> **Task brief**: The lines below are to be quoted exactly, from the first through the one that contains "(l.removeFlight).busFreeCount = l.busFreeCount".

Saved entries
○ ○ ○

@[simp] theorem Link.onFlight_fields (l : Link) (f : Frame → Frame) :
    (l.onFlight f).state = l.state ∧ (l.onFlight f).wire = l.wire ∧ (l.onFlight f).busFreeCount = l.busFreeCount ∧
    (l.onFlight f).stretch = l.stretch ∧ (l.onFlight f).join = l.join ∧ (l.onFlight f).stuck = l.stuck ∧
    (l.onFlight f).stuckSpell = l.stuckSpell ∧
    (l.onFlight f).unheardDrops = l.unheardDrops ∧ (l.onFlight f).lateRecord = l.lateRecord ∧
    (l.onFlight f).report = l.report ∧ (l.onFlight f).spacing = l.spacing ∧
    (l.onFlight f).eventPending = l.eventPending ∧ (l.onFlight f).refreshMark = l.refreshMark ∧
    (l.onFlight f).counters = l.counters ∧ (l.onFlight f).peer = l.peer :=
  ⟨rfl, rfl, rfl, rfl, rfl, rfl, rfl, rfl, rfl, rfl, rfl, rfl, rfl, rfl, rfl⟩

@[simp] theorem Link.removeFlight_fields (l : Link) :
    (l.removeFlight).state = l.state ∧ (l.removeFlight).wire = l.wire ∧
    (l.removeFlight).busFreeCount = l.busFreeCount ∧ (l.removeFlight).stretch = l.stretch ∧
    (l.removeFlight).join = l.join ∧ (l.removeFlight).stuck = l.stuck ∧ (l.removeFlight).stuckSpell = l.stuckSpell ∧
    (l.removeFlight).unheardDrops = l.unheardDrops ∧ (l.removeFlight).lateRecord = l.lateRecord ∧
    (l.removeFlight).report = l.report ∧ (l.removeFlight).spacing = l.spacing ∧
    (l.removeFlight).eventPending = l.eventPending ∧ (l.removeFlight).refreshMark = l.refreshMark ∧
    (l.removeFlight).counters = l.counters ∧ (l.removeFlight).peer = l.peer :=
  ⟨rfl, rfl, rfl, rfl, rfl, rfl, rfl, rfl, rfl, rfl, rfl, rfl, rfl, rfl, rfl⟩

@[simp] theorem Comms.countFan_fan (c : Comms) (f : FanCounters → FanCounters) :
    ((c.countFan f).fan).fans = c.fan.fans ∧ ((c.countFan f).fan).lead = c.fan.lead ∧
    ((c.countFan f).fan).stage = c.fan.stage ∧ ((c.countFan f).fan).dwell = c.fan.dwell ∧
    ((c.countFan f).fan).rotationLeft = c.fan.rotationLeft ∧ ((c.countFan f).fan).spacing = c.fan.spacing ∧
    ((c.countFan f).fan).release = c.fan.release ∧ ((c.countFan f).fan).boost = c.fan.boost ∧
    ((c.countFan f).fan).incoming = c.fan.incoming ∧ ((c.countFan f).fan).fanShort = c.fan.fanShort ∧
    ((c.countFan f).fan).noVent = c.fan.noVent ∧ ((c.countFan f).fan).counters = f c.fan.counters :=
  ⟨rfl, rfl, rfl, rfl, rfl, rfl, rfl, rfl, rfl, rfl, rfl, rfl⟩

@[simp] theorem Comms.setFan_fan (c : Comms) (i : Fin 4) (f : Fan) :
    ((c.setFan i f).fan).fans = c.fan.fans.set i f ∧ ((c.setFan i f).fan).lead = c.fan.lead ∧
    ((c.setFan i f).fan).stage = c.fan.stage ∧ ((c.setFan i f).fan).dwell = c.fan.dwell ∧
    ((c.setFan i f).fan).rotationLeft = c.fan.rotationLeft ∧ ((c.setFan i f).fan).spacing = c.fan.spacing ∧
    ((c.setFan i f).fan).release = c.fan.release ∧ ((c.setFan i f).fan).boost = c.fan.boost ∧
    ((c.setFan i f).fan).incoming = c.fan.incoming ∧ ((c.setFan i f).fan).fanShort = c.fan.fanShort ∧
    ((c.setFan i f).fan).noVent = c.fan.noVent ∧ ((c.setFan i f).fan).counters = c.fan.counters :=
  ⟨rfl, rfl, rfl, rfl, rfl, rfl, rfl, rfl, rfl, rfl, rfl, rfl⟩

@[simp] theorem GasFront.setHead_fields (g : GasFront) (h : Fin 4) (x : Head) :
    (g.setHead h x).heads = g.heads.set h x ∧ (g.setHead h x).converter = g.converter ∧
    (g.setHead h x).pointer = g.pointer ∧ (g.setHead h x).counters = g.counters :=
  ⟨rfl, rfl, rfl, rfl⟩

@[simp] theorem GasFront.count_fields (g : GasFront) (f : GasCounters → GasCounters) :
    (g.count f).heads = g.heads ∧ (g.count f).converter = g.converter ∧ (g.count f).pointer = g.pointer ∧
    (g.count f).counters = f g.counters :=
  ⟨rfl, rfl, rfl, rfl⟩

end Sys2Proof.Machine
end

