-- ==== Sys2Proof/Laws/Comms.lean ====
section
/-! SUPPORT. What each operation of the bus side and of the fan controller leaves as it was. A conjunction tagged simp
gives simp each of its parts. -/

namespace Sys2Proof.Machine

/-! ## The transmit queue -/

@[simp] theorem Comms.join_frame (e : Env) (p : Payload) (c : Comms) :
    (c.join e p).fan = c.fan ∧ (c.join e p).link.state = c.link.state ∧ (c.join e p).link.wire = c.link.wire ∧
    (c.join e p).link.busFreeCount = c.link.busFreeCount ∧ (c.join e p).link.stretch = c.link.stretch ∧
    (c.join e p).link.join = c.link.join ∧ (c.join e p).link.stuck = c.link.stuck ∧
    (c.join e p).link.stuckSpell = c.link.stuckSpell ∧
    (c.join e p).link.unheardDrops = c.link.unheardDrops ∧ (c.join e p).link.lateRecord = c.link.lateRecord ∧
    (c.join e p).link.report = c.link.report ∧ (c.join e p).link.spacing = c.link.spacing ∧
    (c.join e p).link.eventPending = c.link.eventPending ∧ (c.join e p).link.refreshMark = c.link.refreshMark ∧
    (c.join e p).link.counters = c.link.counters ∧ (c.join e p).link.peer = c.link.peer ∧
    (c.join e p).service = c.service ∧ (c.join e p).notices = c.notices := by
  simp [Comms.join]

@[simp] theorem Comms.refuse_frame (p : Payload) (c : Comms) :
    ((c.refuse p).comms).fan = c.fan ∧ ((c.refuse p).comms).link.state = c.link.state ∧
    ((c.refuse p).comms).link.queue = c.link.queue ∧ ((c.refuse p).comms).link.wire = c.link.wire ∧
    ((c.refuse p).comms).link.busFreeCount = c.link.busFreeCount ∧
    ((c.refuse p).comms).link.stretch = c.link.stretch ∧ ((c.refuse p).comms).link.join = c.link.join ∧
    ((c.refuse p).comms).link.stuck = c.link.stuck ∧ ((c.refuse p).comms).link.stuckSpell = c.link.stuckSpell ∧
    ((c.refuse p).comms).link.unheardDrops = c.link.unheardDrops ∧
    ((c.refuse p).comms).link.lateRecord = c.link.lateRecord ∧ ((c.refuse p).comms).link.report = c.link.report ∧
    ((c.refuse p).comms).link.spacing = c.link.spacing ∧
    ((c.refuse p).comms).link.eventPending = c.link.eventPending ∧
    ((c.refuse p).comms).link.refreshMark = c.link.refreshMark ∧
    ((c.refuse p).comms).link.counters = c.link.counters ∧ ((c.refuse p).comms).service = c.service ∧
    ((c.refuse p).comms).notices = c.notices ∧ ((c.refuse p).comms).draws = c.draws := by
  simp [Comms.refuse]

@[simp] theorem offerFrame_frame (e : Env) (p : Payload) (c : Comms) :
    ((offerFrame e p c).comms).fan = c.fan ∧ ((offerFrame e p c).comms).link.state = c.link.state ∧
    ((offerFrame e p c).comms).link.wire = c.link.wire ∧
    ((offerFrame e p c).comms).link.busFreeCount = c.link.busFreeCount ∧
    ((offerFrame e p c).comms).link.stretch = c.link.stretch ∧ ((offerFrame e p c).comms).link.join = c.link.join ∧
    ((offerFrame e p c).comms).link.stuck = c.link.stuck ∧
    ((offerFrame e p c).comms).link.stuckSpell = c.link.stuckSpell ∧
    ((offerFrame e p c).comms).link.unheardDrops = c.link.unheardDrops ∧
    ((offerFrame e p c).comms).link.lateRecord = c.link.lateRecord ∧
    ((offerFrame e p c).comms).link.report = c.link.report ∧
    ((offerFrame e p c).comms).link.spacing = c.link.spacing ∧
    ((offerFrame e p c).comms).link.eventPending = c.link.eventPending ∧
    ((offerFrame e p c).comms).link.refreshMark = c.link.refreshMark ∧
    ((offerFrame e p c).comms).link.counters = c.link.counters ∧ ((offerFrame e p c).comms).service = c.service ∧
    ((offerFrame e p c).comms).notices = c.notices := by
  unfold offerFrame
  split
  · simp
  · split
    · simp
    · simp only
      split <;> simp

/-! ## Fan starts -/

@[simp] theorem startFan_frame (e : Env) (i : Fin 4) (c : Comms) :
    (startFan e i c).fan.lead = c.fan.lead ∧ (startFan e i c).fan.stage = c.fan.stage ∧
    (startFan e i c).fan.dwell = c.fan.dwell ∧ (startFan e i c).fan.rotationLeft = c.fan.rotationLeft ∧
    (startFan e i c).fan.release = c.fan.release ∧ (startFan e i c).fan.boost = c.fan.boost ∧
    (startFan e i c).fan.incoming = c.fan.incoming ∧ (startFan e i c).fan.fanShort = c.fan.fanShort ∧
    (startFan e i c).fan.noVent = c.fan.noVent ∧ (startFan e i c).fan.counters = c.fan.counters ∧
    (startFan e i c).link = c.link ∧ (startFan e i c).service = c.service ∧ (startFan e i c).notices = c.notices ∧
    (startFan e i c).draws = c.draws := by
  simp [startFan]

@[simp] theorem startLocally_frame (e : Env) (i : Fin 4) (c : Comms) :
    (startLocally e i c).fan.lead = c.fan.lead ∧ (startLocally e i c).fan.stage = c.fan.stage ∧
    (startLocally e i c).fan.dwell = c.fan.dwell ∧ (startLocally e i c).fan.rotationLeft = c.fan.rotationLeft ∧
    (startLocally e i c).fan.release = c.fan.release ∧ (startLocally e i c).fan.boost = c.fan.boost ∧
    (startLocally e i c).fan.incoming = c.fan.incoming ∧ (startLocally e i c).fan.fanShort = c.fan.fanShort ∧
    (startLocally e i c).fan.noVent = c.fan.noVent ∧ (startLocally e i c).link = c.link ∧
    (startLocally e i c).service = c.service ∧ (startLocally e i c).notices = c.notices ∧
    (startLocally e i c).draws = c.draws := by
  simp [startLocally]

@[simp] theorem clearRelease_frame (c : Comms) :
    (clearRelease c).fan.fans = c.fan.fans ∧ (clearRelease c).fan.lead = c.fan.lead ∧
    (clearRelease c).fan.stage = c.fan.stage ∧ (clearRelease c).fan.dwell = c.fan.dwell ∧
    (clearRelease c).fan.rotationLeft = c.fan.rotationLeft ∧ (clearRelease c).fan.spacing = c.fan.spacing ∧
    (clearRelease c).fan.boost = c.fan.boost ∧ (clearRelease c).fan.incoming = c.fan.incoming ∧
    (clearRelease c).fan.fanShort = c.fan.fanShort ∧ (clearRelease c).fan.noVent = c.fan.noVent ∧
    (clearRelease c).fan.counters = c.fan.counters ∧ (clearRelease c).link = c.link ∧
    (clearRelease c).service = c.service ∧ (clearRelease c).notices = c.notices ∧
    (clearRelease c).draws = c.draws := by
  unfold clearRelease
  split
  · simp
  · split <;> simp

@[simp] theorem localStarts_frame (e : Env) (c : Comms) :
    (localStarts e c).fan.lead = c.fan.lead ∧ (localStarts e c).fan.stage = c.fan.stage ∧
    (localStarts e c).fan.dwell = c.fan.dwell ∧ (localStarts e c).fan.rotationLeft = c.fan.rotationLeft ∧
    (localStarts e c).fan.boost = c.fan.boost ∧ (localStarts e c).fan.incoming = c.fan.incoming ∧
    (localStarts e c).fan.fanShort = c.fan.fanShort ∧ (localStarts e c).fan.noVent = c.fan.noVent ∧
    (localStarts e c).link = c.link ∧ (localStarts e c).service = c.service ∧ (localStarts e c).notices = c.notices ∧
    (localStarts e c).draws = c.draws := by
  unfold localStarts
  simp only
  split
  · simp
  · split
    · simp
    · split
      · split <;> simp
      · simp

@[simp] theorem releaseFan_frame (i : Fin 4) (c : Comms) :
    (releaseFan i c).fan.fans = c.fan.fans ∧ (releaseFan i c).fan.lead = c.fan.lead ∧
    (releaseFan i c).fan.stage = c.fan.stage ∧ (releaseFan i c).fan.dwell = c.fan.dwell ∧
    (releaseFan i c).fan.rotationLeft = c.fan.rotationLeft ∧ (releaseFan i c).fan.spacing = c.fan.spacing ∧
    (releaseFan i c).fan.boost = c.fan.boost ∧ (releaseFan i c).fan.incoming = c.fan.incoming ∧
    (releaseFan i c).fan.fanShort = c.fan.fanShort ∧ (releaseFan i c).fan.noVent = c.fan.noVent ∧
    (releaseFan i c).link = c.link ∧ (releaseFan i c).service = c.service ∧ (releaseFan i c).notices = c.notices ∧
    (releaseFan i c).draws = c.draws := by
  unfold releaseFan
  simp only
  split <;> simp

○ ○ ○

> **Output of the exercise**:
@[simp] theorem Link.onFlight_fields (l : Link) (f : Frame → Frame) :
    (l.onFlight f).state = l.state ∧ (l.onFlight f).wire = l.wire ∧ (l.onFlight f).busFreeCount = l.busFreeCount ∧
    (l.onFlight f).stretch = l.stretch ∧ (l.onFlight f).join = l.join ∧ (l.onFlight f).stuck = l.stuck ∧
    (l.onFlight f).stuckSpell = l.stuckSpell ∧
    (l.onFlight f).unheardDrops = l.unheardDrops ∧ (l.onFlight f).lateRecord = l.lateRecord ∧
    (l.onFlight f).report = l.report ∧ (l.onFlight f).spacing = l.spacing ∧
    (l.onFlight f).eventPending = l.eventPending ∧ (l.onFlight f).refreshMark = l.refreshMark ∧
    (l.onFlight f).counters = l.counters ∧ (l.onFlight f).peer = l.peer :=
  ⟨rfl, rfl, rfl, rfl, rfl, rfl, rfl, rfl, rfl, rfl, rfl, rfl, rfl, rfl, rfl⟩

@[simp] theorem Link.removeFlight_fields (l : Link) :
    (l.removeFlight).state = l.state ∧ (l.removeFlight).wire = l.wire ∧
    (l.removeFlight).busFreeCount = l.busFreeCount ∧ (l.removeFlight).stretch = l.stretch ∧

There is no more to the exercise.